BEGIN Data for review
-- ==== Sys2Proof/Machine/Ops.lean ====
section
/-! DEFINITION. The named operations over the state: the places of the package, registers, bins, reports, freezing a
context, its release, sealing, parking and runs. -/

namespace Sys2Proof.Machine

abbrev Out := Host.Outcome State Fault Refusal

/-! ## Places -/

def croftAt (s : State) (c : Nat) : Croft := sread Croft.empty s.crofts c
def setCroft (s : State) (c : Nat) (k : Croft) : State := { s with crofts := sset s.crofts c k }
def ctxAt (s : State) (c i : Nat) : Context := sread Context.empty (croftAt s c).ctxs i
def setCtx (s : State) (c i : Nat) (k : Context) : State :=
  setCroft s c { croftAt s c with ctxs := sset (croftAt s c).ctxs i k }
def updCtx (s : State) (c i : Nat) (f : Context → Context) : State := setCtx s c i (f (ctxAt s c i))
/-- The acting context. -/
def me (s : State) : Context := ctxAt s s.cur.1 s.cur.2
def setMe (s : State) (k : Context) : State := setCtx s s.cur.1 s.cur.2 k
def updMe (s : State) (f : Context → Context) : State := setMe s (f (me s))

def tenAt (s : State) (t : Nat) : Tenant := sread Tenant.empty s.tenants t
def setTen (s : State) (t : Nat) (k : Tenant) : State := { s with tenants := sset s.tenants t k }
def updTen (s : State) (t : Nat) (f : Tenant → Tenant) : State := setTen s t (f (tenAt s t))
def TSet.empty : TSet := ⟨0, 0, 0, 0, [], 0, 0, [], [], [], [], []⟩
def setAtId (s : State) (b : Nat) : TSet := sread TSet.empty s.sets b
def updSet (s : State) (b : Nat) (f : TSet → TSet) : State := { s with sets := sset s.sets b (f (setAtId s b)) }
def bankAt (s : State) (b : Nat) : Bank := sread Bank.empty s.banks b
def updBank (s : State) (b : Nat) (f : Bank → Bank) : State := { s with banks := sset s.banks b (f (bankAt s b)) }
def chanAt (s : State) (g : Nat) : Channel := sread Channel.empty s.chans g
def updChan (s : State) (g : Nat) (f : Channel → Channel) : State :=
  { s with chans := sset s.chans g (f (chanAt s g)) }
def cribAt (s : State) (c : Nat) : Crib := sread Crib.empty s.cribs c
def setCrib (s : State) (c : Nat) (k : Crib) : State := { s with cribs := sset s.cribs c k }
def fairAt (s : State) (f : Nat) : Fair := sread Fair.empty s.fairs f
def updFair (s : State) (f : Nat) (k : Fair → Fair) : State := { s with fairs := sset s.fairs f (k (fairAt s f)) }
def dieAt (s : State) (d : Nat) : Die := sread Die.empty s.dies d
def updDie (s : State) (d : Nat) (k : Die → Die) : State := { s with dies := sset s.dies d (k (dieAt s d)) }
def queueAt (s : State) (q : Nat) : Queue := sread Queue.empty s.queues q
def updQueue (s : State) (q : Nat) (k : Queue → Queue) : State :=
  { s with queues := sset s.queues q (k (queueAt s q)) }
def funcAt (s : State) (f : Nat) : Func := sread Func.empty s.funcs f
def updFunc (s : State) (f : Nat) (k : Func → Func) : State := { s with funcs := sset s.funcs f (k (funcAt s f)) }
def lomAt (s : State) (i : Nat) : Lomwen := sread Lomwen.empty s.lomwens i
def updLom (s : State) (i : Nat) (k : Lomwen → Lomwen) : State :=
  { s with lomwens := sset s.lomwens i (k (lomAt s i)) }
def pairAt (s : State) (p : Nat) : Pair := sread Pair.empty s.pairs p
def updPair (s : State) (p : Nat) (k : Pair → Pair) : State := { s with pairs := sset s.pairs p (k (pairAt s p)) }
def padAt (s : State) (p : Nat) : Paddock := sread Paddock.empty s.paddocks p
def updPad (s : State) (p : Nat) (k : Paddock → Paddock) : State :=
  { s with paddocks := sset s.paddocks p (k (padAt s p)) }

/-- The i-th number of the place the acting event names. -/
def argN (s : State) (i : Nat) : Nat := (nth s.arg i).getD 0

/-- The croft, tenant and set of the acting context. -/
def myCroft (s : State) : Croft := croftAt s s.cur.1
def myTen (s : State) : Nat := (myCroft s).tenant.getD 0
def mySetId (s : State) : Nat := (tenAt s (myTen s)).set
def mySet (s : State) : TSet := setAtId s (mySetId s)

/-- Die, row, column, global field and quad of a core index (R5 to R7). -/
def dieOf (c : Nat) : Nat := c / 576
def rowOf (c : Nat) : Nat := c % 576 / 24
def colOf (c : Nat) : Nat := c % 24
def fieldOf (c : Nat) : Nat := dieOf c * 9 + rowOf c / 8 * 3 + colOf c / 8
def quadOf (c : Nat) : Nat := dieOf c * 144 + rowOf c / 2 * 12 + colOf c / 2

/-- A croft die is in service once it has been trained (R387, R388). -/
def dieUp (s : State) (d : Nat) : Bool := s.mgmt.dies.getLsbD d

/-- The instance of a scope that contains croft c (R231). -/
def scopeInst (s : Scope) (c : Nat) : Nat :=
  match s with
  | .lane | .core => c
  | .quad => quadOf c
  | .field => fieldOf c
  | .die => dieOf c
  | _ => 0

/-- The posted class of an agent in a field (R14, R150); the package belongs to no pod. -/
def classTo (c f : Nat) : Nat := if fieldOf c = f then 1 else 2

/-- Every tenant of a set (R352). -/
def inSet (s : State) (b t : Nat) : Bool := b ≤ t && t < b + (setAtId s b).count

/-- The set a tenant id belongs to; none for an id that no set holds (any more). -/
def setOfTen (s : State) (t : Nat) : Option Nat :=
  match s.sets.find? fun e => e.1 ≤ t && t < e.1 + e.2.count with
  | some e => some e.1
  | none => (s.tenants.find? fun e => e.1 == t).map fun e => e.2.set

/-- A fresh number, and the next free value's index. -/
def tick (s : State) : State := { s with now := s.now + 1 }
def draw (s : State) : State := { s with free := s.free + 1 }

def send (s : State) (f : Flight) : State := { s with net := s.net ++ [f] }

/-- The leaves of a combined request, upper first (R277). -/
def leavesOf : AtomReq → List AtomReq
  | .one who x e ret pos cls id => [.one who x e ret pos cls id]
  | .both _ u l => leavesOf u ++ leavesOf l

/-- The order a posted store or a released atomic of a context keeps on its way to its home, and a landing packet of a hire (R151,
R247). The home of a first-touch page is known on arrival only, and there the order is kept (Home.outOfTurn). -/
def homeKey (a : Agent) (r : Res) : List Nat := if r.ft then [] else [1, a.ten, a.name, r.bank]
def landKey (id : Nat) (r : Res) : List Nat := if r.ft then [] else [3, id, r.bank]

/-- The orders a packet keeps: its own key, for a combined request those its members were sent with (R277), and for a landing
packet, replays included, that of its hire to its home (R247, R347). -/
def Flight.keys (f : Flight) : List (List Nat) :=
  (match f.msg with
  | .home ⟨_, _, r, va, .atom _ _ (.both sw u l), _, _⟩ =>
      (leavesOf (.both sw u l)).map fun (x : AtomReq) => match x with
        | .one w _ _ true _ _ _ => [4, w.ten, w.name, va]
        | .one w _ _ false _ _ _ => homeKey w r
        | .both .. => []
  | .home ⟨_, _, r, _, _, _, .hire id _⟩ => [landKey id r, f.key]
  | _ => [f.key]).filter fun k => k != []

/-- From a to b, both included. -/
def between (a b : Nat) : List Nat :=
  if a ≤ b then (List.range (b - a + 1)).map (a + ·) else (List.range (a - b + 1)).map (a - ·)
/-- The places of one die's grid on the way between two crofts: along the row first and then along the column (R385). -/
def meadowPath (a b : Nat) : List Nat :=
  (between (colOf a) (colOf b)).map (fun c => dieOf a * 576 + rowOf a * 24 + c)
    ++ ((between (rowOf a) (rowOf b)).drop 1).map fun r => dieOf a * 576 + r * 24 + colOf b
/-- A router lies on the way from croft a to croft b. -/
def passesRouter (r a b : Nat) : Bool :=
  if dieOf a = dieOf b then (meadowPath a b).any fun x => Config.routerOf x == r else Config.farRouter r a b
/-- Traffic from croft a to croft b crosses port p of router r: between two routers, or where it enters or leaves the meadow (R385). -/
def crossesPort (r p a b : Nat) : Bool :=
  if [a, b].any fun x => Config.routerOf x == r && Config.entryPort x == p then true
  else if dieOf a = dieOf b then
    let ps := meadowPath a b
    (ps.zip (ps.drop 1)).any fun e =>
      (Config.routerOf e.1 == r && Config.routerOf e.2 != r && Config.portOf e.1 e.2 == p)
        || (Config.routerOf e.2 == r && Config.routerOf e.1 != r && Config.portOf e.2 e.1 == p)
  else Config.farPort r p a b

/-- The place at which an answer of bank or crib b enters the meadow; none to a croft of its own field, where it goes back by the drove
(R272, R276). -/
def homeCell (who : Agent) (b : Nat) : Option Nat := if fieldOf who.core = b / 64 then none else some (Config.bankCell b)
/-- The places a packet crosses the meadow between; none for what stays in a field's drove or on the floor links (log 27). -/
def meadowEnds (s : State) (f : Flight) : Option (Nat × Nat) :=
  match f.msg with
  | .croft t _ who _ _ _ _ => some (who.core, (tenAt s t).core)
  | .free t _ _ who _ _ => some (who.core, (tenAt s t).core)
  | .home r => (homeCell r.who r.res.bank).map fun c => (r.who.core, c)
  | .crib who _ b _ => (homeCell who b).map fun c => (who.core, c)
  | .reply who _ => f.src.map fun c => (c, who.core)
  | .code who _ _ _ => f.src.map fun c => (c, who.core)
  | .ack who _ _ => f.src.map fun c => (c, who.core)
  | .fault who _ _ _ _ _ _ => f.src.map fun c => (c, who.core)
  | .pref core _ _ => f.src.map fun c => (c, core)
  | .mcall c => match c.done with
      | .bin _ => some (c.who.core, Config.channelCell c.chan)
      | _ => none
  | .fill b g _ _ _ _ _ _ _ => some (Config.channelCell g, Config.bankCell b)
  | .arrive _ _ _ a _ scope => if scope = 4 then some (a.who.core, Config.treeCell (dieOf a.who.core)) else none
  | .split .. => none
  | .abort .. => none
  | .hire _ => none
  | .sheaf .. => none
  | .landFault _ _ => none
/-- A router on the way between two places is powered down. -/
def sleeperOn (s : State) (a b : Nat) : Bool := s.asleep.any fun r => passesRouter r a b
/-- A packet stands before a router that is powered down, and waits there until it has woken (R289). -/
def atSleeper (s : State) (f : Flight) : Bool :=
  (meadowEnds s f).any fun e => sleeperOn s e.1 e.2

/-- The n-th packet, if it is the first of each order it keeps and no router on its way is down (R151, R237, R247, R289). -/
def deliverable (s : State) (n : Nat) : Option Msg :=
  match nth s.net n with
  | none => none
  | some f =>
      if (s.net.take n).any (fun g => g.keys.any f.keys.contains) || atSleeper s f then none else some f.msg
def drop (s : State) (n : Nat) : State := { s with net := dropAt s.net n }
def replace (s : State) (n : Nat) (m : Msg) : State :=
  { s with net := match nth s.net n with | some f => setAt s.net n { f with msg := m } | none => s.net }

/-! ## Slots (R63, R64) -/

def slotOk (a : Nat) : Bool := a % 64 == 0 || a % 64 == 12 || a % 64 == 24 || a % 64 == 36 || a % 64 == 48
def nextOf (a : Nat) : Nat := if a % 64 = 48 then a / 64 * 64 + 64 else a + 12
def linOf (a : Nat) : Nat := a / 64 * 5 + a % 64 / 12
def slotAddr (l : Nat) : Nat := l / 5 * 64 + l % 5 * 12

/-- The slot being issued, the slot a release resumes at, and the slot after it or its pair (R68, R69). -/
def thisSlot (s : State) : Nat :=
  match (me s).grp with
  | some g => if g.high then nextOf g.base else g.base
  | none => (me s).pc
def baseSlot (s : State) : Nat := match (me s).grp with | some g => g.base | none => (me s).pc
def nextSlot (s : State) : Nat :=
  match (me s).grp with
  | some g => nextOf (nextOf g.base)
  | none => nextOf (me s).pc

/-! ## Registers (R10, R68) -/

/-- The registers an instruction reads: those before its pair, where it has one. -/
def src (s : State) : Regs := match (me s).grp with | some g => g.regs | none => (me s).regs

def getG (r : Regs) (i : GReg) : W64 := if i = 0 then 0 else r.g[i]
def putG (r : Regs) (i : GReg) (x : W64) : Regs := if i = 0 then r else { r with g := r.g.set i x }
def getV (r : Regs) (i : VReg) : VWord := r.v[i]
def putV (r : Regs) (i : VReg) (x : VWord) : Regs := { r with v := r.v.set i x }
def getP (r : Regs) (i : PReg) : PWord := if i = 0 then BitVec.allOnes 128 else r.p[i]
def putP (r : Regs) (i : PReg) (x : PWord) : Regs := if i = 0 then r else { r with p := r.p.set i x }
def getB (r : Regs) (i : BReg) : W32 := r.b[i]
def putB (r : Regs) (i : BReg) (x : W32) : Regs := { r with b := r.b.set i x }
END Data for review
Work order: State the count of lines in the data holding the word "routerOf", adding nothing to it.

Written solution: 4